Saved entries
----------

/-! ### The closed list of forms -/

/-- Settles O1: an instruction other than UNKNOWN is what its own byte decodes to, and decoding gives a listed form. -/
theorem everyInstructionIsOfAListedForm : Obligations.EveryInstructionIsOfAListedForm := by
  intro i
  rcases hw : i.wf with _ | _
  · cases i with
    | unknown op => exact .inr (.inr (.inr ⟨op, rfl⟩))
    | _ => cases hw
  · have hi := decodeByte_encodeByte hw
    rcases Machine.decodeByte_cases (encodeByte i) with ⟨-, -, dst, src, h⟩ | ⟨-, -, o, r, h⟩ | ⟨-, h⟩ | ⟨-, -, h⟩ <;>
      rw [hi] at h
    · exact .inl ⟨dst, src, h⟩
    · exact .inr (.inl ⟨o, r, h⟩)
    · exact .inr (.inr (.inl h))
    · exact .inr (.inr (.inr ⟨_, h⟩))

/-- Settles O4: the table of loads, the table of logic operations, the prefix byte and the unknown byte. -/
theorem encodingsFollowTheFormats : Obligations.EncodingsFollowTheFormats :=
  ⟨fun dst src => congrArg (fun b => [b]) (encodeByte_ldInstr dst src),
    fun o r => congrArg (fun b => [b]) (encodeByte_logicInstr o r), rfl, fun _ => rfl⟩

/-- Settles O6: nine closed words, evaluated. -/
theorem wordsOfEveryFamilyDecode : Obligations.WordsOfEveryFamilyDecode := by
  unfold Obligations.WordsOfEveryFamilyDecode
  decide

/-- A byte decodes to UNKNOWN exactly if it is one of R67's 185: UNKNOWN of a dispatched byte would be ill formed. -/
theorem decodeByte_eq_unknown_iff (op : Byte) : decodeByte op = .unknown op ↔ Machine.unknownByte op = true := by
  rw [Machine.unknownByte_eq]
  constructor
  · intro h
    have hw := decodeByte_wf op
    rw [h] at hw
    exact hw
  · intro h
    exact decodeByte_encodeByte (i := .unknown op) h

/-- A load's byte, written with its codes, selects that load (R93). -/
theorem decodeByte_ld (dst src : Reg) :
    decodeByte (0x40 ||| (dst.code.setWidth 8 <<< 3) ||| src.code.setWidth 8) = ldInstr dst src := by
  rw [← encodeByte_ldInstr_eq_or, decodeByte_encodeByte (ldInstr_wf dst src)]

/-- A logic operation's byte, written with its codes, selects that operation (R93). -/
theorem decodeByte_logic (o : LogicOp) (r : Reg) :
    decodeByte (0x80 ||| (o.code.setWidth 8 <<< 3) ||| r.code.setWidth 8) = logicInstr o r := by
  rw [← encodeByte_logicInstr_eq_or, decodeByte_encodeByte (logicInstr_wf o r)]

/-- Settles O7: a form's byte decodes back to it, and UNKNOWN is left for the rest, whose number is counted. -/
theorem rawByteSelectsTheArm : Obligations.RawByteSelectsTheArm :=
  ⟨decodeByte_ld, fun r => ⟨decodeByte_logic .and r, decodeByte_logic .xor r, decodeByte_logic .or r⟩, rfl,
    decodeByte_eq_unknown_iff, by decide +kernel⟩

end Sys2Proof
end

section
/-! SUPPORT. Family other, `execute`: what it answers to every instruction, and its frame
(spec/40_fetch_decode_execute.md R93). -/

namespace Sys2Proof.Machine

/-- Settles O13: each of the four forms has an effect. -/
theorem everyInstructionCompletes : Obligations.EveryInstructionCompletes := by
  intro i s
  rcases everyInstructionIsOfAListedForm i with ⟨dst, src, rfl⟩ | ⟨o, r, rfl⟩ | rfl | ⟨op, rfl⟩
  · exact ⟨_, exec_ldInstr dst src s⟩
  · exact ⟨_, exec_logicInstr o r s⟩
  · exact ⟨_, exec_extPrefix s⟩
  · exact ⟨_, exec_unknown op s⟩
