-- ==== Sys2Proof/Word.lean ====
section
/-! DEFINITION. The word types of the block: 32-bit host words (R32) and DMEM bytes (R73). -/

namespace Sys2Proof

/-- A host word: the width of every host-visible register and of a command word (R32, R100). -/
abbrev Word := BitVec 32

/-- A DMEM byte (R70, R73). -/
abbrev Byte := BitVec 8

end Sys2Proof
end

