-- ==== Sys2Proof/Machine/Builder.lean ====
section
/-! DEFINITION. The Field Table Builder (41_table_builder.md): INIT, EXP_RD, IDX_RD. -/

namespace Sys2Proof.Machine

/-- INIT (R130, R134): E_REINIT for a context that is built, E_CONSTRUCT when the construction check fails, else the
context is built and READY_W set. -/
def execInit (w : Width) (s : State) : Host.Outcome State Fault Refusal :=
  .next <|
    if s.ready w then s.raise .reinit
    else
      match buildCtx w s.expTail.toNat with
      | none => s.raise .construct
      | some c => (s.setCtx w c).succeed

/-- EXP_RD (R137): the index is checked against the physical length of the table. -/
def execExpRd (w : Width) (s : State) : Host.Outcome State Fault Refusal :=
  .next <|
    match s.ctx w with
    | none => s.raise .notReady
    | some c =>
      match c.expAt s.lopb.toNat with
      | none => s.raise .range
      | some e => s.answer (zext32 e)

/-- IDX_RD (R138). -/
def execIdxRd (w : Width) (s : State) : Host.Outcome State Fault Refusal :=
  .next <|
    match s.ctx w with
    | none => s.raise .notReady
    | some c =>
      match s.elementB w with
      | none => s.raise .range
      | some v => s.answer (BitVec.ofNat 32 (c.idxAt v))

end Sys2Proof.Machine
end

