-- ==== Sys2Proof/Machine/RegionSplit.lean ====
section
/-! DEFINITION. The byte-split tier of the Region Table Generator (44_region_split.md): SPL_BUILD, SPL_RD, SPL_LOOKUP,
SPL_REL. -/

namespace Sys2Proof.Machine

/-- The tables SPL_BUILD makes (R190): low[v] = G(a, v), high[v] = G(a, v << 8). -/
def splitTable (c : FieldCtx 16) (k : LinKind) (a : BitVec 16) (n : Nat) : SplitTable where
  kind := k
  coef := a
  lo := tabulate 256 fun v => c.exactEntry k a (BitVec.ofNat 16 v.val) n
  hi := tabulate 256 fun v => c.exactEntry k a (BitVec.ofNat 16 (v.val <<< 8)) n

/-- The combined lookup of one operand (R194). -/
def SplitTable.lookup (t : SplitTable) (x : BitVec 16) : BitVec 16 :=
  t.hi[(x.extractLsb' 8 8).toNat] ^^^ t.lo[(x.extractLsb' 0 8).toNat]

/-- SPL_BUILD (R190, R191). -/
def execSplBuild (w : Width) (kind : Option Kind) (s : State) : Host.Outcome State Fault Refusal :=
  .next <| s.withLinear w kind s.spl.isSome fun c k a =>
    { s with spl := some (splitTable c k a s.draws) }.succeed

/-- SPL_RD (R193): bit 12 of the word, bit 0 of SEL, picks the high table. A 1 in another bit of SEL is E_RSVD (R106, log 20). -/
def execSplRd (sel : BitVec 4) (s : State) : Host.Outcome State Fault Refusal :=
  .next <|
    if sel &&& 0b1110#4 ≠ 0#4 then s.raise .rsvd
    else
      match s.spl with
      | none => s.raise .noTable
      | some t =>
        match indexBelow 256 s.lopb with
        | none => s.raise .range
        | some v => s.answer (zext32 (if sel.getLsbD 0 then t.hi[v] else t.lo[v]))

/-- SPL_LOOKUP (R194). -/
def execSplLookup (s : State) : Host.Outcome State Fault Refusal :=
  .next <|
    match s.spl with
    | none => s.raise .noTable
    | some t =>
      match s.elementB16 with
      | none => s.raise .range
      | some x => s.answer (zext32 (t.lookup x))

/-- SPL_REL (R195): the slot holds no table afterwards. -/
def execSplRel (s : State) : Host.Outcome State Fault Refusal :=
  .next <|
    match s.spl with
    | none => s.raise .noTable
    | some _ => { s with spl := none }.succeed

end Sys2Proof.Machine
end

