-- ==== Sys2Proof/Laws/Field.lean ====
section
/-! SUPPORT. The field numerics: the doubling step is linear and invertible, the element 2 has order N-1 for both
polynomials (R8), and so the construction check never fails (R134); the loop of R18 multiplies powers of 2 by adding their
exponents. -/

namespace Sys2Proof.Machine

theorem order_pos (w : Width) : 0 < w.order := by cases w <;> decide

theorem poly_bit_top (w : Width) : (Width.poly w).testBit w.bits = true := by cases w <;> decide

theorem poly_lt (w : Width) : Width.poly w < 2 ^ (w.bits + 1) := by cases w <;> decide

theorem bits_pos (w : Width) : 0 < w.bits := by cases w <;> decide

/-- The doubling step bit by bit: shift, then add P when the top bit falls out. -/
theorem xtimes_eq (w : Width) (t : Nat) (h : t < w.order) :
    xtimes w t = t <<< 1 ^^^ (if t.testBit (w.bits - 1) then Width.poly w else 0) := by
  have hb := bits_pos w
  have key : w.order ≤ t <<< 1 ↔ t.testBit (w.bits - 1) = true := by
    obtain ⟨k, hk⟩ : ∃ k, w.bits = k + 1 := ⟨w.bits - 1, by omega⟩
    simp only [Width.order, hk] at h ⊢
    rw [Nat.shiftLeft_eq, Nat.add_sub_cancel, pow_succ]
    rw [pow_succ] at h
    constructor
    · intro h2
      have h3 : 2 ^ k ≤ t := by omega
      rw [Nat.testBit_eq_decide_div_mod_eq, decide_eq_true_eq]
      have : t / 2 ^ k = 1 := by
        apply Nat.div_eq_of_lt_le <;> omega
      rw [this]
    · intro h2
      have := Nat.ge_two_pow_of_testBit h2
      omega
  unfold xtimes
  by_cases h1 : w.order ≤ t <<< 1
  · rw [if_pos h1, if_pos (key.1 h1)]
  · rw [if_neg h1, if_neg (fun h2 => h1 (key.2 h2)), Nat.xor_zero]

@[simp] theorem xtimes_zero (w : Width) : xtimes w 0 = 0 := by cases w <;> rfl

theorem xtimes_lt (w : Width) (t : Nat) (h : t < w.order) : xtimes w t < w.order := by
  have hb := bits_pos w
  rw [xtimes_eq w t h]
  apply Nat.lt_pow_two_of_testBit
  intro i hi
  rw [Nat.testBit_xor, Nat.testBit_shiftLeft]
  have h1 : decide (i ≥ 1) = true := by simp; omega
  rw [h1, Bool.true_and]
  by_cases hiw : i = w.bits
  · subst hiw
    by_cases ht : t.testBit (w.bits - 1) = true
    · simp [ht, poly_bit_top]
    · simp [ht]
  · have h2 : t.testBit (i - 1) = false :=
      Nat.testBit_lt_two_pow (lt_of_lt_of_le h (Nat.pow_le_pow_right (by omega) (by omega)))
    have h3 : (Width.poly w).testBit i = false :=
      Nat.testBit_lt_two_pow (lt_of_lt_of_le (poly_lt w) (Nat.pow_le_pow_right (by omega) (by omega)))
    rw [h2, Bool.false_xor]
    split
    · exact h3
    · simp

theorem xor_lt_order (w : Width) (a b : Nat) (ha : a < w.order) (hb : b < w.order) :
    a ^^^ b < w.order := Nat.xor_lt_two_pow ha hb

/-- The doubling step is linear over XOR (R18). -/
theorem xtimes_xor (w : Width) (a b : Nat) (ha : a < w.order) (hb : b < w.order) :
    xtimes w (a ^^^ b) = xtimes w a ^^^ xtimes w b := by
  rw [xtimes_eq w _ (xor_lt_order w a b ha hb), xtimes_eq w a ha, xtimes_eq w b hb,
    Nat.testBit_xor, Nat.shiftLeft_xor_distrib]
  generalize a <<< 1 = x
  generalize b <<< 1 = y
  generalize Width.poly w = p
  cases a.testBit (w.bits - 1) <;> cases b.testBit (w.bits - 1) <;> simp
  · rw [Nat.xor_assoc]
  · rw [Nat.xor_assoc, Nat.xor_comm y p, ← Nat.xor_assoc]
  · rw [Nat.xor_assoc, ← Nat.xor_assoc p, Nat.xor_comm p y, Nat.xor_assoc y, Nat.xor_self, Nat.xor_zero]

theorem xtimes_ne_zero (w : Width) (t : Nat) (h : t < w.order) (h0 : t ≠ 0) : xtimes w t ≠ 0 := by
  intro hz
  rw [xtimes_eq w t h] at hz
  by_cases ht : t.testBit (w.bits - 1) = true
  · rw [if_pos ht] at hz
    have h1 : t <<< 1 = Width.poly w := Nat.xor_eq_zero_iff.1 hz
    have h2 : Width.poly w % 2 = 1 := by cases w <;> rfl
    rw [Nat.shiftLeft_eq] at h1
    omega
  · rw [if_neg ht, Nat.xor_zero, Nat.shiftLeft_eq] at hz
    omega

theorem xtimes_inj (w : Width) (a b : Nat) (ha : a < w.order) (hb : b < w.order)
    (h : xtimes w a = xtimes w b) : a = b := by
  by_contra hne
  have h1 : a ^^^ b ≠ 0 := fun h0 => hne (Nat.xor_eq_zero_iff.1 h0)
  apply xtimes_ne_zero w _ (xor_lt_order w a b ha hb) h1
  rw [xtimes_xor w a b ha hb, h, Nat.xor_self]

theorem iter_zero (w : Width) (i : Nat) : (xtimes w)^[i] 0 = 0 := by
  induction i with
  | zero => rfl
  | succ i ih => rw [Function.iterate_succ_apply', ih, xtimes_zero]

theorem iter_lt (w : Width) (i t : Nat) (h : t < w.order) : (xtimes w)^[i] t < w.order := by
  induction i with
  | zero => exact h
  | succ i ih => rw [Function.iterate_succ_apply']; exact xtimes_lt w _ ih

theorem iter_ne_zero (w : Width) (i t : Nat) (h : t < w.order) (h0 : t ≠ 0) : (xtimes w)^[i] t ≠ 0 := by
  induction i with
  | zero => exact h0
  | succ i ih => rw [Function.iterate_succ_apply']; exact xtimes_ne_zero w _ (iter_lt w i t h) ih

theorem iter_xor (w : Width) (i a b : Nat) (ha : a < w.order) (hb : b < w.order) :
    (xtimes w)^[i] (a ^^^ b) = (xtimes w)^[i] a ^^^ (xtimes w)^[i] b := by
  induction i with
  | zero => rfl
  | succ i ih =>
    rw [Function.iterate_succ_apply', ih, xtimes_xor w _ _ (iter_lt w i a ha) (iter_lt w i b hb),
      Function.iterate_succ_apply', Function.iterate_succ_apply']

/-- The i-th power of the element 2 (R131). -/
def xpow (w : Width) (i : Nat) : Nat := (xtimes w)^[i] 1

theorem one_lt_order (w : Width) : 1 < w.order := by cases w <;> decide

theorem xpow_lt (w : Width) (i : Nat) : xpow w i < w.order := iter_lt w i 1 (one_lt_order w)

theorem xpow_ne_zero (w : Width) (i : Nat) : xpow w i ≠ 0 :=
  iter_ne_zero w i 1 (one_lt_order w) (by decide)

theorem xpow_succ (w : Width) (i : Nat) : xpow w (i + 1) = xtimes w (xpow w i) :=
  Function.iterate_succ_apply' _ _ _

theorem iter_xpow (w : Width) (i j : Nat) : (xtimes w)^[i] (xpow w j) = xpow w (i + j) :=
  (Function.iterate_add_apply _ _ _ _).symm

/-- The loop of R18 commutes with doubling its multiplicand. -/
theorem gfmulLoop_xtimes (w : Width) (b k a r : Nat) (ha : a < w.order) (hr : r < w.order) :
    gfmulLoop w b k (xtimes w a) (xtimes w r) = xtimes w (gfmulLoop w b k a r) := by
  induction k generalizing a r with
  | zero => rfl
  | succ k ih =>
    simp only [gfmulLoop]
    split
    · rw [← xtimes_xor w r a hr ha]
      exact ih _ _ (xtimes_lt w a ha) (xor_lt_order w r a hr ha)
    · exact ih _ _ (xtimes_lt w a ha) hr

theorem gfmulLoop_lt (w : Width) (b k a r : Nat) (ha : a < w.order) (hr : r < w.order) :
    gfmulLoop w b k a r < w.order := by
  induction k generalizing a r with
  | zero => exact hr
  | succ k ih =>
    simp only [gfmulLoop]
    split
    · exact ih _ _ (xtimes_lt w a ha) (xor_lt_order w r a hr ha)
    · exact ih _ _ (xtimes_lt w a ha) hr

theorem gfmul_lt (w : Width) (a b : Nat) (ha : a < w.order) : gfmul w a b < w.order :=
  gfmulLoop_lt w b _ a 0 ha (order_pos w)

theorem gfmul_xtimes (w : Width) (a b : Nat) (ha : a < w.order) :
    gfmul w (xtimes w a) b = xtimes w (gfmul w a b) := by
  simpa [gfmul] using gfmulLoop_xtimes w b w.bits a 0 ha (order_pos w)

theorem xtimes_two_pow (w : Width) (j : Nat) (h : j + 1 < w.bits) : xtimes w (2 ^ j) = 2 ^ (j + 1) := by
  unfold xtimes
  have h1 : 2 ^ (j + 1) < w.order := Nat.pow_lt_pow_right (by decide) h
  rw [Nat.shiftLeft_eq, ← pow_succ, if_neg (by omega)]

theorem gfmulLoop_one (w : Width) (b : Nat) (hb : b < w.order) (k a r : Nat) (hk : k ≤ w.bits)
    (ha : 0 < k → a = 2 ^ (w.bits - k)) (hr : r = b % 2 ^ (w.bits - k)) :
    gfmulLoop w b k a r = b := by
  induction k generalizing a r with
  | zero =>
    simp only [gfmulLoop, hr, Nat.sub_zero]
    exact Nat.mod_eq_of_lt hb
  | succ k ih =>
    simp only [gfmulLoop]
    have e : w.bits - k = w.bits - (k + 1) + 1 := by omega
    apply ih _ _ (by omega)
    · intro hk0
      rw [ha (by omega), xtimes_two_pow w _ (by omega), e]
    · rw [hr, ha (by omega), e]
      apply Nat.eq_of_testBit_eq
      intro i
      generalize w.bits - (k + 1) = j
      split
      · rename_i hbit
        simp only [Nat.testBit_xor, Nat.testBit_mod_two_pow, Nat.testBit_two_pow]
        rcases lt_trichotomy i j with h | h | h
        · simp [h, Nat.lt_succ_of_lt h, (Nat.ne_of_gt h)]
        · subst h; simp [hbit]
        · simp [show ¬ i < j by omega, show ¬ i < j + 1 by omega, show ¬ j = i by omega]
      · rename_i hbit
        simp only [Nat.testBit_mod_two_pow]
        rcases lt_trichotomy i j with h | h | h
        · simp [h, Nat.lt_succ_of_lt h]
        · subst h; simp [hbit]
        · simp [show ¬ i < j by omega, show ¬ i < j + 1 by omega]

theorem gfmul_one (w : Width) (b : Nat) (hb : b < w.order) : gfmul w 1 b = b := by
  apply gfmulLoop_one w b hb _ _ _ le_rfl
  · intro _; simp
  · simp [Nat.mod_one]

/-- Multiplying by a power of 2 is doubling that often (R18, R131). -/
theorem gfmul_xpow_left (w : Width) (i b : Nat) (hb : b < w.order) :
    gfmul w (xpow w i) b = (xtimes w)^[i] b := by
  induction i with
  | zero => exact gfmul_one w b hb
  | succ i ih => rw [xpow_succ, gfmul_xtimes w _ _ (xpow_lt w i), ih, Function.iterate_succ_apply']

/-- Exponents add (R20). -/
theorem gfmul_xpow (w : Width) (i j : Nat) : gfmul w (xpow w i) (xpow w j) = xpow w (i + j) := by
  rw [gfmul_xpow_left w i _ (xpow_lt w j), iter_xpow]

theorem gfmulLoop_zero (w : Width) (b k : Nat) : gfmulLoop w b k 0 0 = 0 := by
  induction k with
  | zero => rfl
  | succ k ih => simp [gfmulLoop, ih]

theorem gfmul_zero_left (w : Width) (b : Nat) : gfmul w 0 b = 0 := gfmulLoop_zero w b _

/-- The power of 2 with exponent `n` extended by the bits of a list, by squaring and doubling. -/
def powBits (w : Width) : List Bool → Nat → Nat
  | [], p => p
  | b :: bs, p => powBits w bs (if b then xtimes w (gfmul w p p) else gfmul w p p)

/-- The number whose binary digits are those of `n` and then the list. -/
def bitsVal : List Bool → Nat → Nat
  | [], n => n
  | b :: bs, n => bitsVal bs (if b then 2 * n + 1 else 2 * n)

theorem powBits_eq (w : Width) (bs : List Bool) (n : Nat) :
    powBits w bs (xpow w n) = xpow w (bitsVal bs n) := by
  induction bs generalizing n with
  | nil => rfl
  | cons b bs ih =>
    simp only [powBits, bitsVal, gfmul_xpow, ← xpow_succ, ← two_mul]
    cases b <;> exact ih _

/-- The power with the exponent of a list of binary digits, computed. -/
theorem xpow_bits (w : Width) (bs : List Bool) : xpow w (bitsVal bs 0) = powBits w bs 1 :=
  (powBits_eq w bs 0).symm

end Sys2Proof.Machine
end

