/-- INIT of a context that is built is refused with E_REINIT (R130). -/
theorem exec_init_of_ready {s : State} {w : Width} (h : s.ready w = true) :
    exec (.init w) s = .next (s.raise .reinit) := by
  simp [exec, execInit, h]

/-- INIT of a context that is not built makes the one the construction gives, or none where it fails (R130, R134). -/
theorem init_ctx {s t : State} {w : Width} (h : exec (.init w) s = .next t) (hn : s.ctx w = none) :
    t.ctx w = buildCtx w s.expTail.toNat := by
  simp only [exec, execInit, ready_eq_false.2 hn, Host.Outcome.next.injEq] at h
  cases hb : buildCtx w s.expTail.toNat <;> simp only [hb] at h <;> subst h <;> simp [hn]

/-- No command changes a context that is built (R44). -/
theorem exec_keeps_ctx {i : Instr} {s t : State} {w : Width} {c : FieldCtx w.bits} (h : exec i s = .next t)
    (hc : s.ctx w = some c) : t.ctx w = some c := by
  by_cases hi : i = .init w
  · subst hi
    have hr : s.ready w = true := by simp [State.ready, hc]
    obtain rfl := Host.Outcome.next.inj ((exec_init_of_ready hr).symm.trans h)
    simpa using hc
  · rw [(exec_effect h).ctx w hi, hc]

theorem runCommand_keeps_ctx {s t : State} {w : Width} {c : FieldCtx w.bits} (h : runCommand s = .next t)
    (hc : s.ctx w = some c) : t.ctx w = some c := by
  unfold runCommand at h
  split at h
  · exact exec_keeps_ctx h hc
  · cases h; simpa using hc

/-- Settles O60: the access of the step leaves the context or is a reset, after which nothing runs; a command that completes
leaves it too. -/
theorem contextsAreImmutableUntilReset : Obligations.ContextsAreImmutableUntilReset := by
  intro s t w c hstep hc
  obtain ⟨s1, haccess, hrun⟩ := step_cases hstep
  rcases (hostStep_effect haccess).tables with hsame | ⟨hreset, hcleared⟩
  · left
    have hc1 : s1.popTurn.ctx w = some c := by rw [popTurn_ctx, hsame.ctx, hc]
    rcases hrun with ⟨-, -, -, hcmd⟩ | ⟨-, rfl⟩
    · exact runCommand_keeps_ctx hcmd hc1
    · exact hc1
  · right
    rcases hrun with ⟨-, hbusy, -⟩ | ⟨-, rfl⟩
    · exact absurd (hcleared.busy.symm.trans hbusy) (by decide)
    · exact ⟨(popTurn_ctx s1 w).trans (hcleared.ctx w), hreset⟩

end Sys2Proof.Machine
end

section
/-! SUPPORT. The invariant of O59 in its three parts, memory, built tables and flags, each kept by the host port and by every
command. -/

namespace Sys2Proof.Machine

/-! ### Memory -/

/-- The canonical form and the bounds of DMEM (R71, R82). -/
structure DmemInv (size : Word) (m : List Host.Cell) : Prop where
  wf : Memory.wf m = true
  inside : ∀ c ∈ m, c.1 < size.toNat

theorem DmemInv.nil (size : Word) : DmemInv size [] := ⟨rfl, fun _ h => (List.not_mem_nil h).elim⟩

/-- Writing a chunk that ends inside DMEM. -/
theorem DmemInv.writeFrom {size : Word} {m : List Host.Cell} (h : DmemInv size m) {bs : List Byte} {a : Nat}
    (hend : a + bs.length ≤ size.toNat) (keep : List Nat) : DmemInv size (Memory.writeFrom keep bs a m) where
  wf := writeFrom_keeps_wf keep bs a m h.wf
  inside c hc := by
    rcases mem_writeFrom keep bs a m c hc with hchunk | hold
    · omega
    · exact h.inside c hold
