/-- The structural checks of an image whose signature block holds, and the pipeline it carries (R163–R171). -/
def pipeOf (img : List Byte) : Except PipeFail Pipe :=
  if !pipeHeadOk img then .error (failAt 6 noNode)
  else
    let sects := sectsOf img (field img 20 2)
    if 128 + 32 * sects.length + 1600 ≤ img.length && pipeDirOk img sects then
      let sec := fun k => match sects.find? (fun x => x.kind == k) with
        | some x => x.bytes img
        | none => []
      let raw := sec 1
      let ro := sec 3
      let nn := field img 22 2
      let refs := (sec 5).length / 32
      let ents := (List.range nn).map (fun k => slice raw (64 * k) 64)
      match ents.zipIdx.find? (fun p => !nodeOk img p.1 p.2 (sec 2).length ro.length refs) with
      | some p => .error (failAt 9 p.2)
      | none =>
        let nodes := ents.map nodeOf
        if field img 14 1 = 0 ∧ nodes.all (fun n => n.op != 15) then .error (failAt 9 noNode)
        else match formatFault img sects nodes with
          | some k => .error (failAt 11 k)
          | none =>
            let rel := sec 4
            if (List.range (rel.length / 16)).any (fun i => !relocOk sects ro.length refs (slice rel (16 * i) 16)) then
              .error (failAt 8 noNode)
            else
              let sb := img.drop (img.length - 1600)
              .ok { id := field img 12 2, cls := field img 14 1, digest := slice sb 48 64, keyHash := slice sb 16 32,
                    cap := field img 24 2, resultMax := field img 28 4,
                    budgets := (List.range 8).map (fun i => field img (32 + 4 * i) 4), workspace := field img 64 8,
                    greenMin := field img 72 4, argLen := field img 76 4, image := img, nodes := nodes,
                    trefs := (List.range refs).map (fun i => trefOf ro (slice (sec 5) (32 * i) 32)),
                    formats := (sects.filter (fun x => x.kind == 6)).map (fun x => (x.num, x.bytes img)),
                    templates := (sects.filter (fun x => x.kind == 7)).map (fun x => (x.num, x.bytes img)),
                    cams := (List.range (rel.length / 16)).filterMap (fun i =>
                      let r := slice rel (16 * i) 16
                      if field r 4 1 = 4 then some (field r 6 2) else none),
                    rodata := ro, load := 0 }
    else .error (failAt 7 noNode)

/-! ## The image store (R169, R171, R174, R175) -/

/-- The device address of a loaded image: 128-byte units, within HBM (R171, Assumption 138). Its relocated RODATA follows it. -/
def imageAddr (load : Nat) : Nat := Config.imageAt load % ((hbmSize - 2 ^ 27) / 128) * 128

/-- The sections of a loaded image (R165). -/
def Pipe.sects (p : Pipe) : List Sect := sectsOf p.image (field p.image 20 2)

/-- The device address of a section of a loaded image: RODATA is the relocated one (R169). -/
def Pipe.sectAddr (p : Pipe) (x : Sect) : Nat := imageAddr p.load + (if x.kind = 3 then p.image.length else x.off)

----------

### WHAT IS BEING ASKED
Search the data above for the word "show", then gather each line in which it appears.

### EXERCISE SOLUTION
        · simp [show ¬ i < j by omega, show ¬ i < j + 1 by omega, show ¬ j = i by omega]
        · simp [show ¬ i < j by omega, show ¬ i < j + 1 by omega]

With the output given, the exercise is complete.